Information provided:
····················
/-- The slot word of a tile operation: the tile exists, the word fits its slot, and its operation code is the row's
(04 R125, R131, R137, R142). -/
def slotWord (b : Build) (tile word width op code : Nat) : Bool :=
  decide (tile < b.tiles) && decide (word < 2 ^ width) && decide (code = op)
····················
Action item: List all lines above in which the string "word" appears.

Answer to this problem:
/-- The slot word of a tile operation: the tile exists, the word fits its slot, and its operation code is the row's
def slotWord (b : Build) (tile word width op code : Nat) : Bool :=
  decide (tile < b.tiles) && decide (word < 2 ^ width) && decide (code = op)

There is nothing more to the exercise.